REQUIRED WORK ->
Scan the records below for the string "wcell" and return every line where it appears.

[RECORDS SUPPLIED — start]

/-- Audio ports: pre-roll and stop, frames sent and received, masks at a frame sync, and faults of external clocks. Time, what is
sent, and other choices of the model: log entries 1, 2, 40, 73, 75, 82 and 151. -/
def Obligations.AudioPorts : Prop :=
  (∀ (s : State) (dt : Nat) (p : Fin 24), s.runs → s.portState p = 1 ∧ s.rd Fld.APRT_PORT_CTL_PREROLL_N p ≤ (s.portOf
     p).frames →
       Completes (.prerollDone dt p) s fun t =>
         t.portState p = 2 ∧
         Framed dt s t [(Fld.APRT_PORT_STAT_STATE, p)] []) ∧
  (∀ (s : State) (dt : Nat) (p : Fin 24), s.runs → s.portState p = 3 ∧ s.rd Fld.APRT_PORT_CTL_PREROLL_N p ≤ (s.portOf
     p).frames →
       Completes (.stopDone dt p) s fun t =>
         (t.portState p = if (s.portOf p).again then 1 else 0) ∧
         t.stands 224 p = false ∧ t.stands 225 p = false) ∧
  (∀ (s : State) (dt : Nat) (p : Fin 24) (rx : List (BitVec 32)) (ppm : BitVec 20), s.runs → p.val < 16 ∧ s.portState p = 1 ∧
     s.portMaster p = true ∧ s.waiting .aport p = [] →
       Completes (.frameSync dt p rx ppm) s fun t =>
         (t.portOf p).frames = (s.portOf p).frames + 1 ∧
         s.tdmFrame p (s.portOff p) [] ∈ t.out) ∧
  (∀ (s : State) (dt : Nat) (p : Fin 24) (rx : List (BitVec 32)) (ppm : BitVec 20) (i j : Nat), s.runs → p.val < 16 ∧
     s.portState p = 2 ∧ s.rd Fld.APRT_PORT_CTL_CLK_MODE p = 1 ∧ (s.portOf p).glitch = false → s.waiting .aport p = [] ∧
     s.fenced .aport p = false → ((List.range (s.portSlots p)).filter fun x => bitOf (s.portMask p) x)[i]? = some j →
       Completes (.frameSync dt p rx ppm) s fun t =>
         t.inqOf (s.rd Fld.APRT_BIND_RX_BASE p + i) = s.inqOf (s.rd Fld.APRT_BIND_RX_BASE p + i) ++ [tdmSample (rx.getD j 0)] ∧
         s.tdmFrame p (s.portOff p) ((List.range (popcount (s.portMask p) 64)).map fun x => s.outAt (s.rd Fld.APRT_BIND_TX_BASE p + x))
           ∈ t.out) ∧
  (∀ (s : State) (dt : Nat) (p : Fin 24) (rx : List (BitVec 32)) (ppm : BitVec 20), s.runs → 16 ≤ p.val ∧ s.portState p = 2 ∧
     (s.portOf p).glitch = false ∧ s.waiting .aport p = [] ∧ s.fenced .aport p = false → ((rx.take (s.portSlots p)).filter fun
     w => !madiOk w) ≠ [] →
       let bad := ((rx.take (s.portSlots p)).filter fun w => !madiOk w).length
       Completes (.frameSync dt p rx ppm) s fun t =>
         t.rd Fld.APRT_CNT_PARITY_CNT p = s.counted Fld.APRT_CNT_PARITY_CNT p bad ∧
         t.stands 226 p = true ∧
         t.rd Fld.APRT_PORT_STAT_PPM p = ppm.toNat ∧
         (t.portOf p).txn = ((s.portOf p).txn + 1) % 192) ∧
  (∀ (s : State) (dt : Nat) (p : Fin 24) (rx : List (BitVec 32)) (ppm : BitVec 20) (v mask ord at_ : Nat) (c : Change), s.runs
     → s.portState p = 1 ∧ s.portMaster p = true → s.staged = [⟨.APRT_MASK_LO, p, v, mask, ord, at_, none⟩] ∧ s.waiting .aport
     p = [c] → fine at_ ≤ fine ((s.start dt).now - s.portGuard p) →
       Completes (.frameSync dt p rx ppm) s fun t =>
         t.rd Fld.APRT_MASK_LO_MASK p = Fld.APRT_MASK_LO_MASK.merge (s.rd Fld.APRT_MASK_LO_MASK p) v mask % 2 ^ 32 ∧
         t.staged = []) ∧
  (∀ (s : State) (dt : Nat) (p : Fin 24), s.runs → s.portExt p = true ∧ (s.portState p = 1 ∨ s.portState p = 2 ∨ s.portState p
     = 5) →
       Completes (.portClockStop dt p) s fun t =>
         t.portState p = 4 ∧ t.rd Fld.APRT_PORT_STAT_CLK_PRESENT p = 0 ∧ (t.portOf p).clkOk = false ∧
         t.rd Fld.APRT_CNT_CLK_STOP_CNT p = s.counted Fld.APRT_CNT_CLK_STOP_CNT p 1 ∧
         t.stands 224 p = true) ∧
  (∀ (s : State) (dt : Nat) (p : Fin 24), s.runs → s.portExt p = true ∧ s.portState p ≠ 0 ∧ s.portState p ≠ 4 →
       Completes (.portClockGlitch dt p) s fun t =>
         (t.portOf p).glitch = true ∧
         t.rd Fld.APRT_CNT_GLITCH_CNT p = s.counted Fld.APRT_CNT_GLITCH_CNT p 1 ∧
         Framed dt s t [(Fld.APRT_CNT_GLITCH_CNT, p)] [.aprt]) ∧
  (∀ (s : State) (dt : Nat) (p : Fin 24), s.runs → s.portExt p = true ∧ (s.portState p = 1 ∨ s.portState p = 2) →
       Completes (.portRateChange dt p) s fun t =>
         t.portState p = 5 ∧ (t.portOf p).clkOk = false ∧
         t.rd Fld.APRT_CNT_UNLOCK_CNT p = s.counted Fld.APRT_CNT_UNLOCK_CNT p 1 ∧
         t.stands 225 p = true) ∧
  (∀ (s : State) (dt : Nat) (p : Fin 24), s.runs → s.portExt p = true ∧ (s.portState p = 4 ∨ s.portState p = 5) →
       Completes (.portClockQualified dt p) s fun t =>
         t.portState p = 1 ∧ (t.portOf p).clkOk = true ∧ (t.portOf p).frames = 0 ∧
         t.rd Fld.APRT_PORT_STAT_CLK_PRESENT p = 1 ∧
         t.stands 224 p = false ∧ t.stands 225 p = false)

[RECORDS SUPPLIED — finish]
[RECORDS SUPPLIED — start]

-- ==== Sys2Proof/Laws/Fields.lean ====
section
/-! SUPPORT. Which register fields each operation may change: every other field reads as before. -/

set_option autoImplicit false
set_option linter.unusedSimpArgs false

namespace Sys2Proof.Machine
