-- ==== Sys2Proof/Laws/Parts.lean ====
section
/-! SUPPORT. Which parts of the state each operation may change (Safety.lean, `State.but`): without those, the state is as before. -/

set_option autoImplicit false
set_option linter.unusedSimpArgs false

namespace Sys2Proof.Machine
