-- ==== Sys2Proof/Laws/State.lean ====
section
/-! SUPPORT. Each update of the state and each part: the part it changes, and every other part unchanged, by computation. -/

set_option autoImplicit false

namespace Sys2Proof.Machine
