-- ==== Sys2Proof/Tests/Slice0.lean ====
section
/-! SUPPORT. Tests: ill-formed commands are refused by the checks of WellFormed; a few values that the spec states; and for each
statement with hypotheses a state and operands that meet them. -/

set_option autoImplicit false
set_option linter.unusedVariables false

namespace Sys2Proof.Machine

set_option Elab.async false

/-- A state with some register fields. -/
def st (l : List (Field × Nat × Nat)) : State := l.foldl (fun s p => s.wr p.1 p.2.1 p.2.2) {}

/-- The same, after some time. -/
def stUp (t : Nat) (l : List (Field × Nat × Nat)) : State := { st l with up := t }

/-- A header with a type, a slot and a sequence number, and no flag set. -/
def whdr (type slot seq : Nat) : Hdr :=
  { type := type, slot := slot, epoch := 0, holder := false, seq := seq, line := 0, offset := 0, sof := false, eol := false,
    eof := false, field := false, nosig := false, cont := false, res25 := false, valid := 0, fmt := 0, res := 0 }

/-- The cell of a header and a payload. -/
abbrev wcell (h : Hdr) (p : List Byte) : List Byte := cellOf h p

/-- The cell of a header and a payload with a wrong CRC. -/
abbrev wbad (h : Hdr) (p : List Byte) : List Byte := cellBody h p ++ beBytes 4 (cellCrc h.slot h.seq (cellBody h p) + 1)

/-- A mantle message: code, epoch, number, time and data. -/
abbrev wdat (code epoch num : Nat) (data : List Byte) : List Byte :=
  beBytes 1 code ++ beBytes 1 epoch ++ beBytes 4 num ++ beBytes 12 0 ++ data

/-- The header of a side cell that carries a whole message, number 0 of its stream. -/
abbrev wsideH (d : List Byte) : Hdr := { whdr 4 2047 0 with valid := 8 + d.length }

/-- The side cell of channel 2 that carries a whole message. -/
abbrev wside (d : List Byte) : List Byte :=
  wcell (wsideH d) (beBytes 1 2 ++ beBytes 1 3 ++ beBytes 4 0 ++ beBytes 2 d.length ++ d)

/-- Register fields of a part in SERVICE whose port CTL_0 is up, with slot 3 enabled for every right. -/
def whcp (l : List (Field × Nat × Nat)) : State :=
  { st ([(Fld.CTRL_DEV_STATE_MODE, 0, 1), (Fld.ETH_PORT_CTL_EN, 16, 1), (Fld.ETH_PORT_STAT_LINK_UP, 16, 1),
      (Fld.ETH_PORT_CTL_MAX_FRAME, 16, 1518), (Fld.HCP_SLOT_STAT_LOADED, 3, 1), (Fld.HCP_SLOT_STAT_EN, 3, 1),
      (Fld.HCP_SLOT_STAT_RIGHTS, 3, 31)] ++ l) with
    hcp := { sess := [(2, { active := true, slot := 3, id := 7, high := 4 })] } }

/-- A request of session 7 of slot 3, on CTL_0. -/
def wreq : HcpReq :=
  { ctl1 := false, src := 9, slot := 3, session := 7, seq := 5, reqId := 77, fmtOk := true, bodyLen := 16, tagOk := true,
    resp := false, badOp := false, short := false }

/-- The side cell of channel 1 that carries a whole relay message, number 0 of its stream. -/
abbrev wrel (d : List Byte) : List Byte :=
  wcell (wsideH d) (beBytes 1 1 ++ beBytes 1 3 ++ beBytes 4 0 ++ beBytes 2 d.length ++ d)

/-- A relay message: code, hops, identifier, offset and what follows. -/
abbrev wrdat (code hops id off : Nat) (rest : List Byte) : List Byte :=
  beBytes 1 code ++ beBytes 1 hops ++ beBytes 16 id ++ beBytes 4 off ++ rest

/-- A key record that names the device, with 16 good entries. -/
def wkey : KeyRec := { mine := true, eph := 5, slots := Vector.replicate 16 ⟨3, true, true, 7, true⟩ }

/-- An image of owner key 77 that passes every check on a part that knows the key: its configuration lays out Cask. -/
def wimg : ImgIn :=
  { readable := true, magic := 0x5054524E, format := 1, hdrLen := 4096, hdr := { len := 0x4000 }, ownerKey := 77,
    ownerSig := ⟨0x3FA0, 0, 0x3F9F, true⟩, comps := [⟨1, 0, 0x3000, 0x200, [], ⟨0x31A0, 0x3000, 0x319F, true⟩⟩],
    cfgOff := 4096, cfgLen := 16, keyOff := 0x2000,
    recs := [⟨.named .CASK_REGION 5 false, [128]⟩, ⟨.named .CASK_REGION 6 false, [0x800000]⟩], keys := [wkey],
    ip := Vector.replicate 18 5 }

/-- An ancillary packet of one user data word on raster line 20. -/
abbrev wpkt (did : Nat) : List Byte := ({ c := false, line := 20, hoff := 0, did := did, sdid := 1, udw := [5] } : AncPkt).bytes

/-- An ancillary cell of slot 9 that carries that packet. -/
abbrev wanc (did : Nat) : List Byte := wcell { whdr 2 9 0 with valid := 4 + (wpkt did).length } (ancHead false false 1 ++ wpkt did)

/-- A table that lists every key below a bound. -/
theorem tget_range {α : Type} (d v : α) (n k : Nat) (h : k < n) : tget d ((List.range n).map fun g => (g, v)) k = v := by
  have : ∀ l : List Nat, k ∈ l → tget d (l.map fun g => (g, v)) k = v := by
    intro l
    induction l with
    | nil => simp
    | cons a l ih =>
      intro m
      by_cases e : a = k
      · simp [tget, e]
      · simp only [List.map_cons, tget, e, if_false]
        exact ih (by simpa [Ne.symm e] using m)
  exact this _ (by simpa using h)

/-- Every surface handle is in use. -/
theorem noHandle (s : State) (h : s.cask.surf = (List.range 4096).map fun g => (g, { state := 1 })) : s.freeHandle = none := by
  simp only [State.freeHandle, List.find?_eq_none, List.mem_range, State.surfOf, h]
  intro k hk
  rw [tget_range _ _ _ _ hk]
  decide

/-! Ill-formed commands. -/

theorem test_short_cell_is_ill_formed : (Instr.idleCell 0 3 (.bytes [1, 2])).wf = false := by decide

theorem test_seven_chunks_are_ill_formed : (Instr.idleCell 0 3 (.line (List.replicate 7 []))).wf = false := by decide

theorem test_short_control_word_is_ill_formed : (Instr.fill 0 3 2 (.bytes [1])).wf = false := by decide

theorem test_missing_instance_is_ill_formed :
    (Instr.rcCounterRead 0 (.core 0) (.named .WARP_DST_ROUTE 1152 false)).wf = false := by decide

[RECORDS SUPPLIED — finish]

REPLY TO THE EXERCISE ->
abbrev wcell (h : Hdr) (p : List Byte) : List Byte := cellOf h p
  wcell (wsideH d) (beBytes 1 2 ++ beBytes 1 3 ++ beBytes 4 0 ++ beBytes 2 d.length ++ d)
  wcell (wsideH d) (beBytes 1 1 ++ beBytes 1 3 ++ beBytes 4 0 ++ beBytes 2 d.length ++ d)
abbrev wanc (did : Nat) : List Byte := wcell { whdr 2 9 0 with valid := 4 + (wpkt did).length } (ancHead false false 1 ++ wpkt did)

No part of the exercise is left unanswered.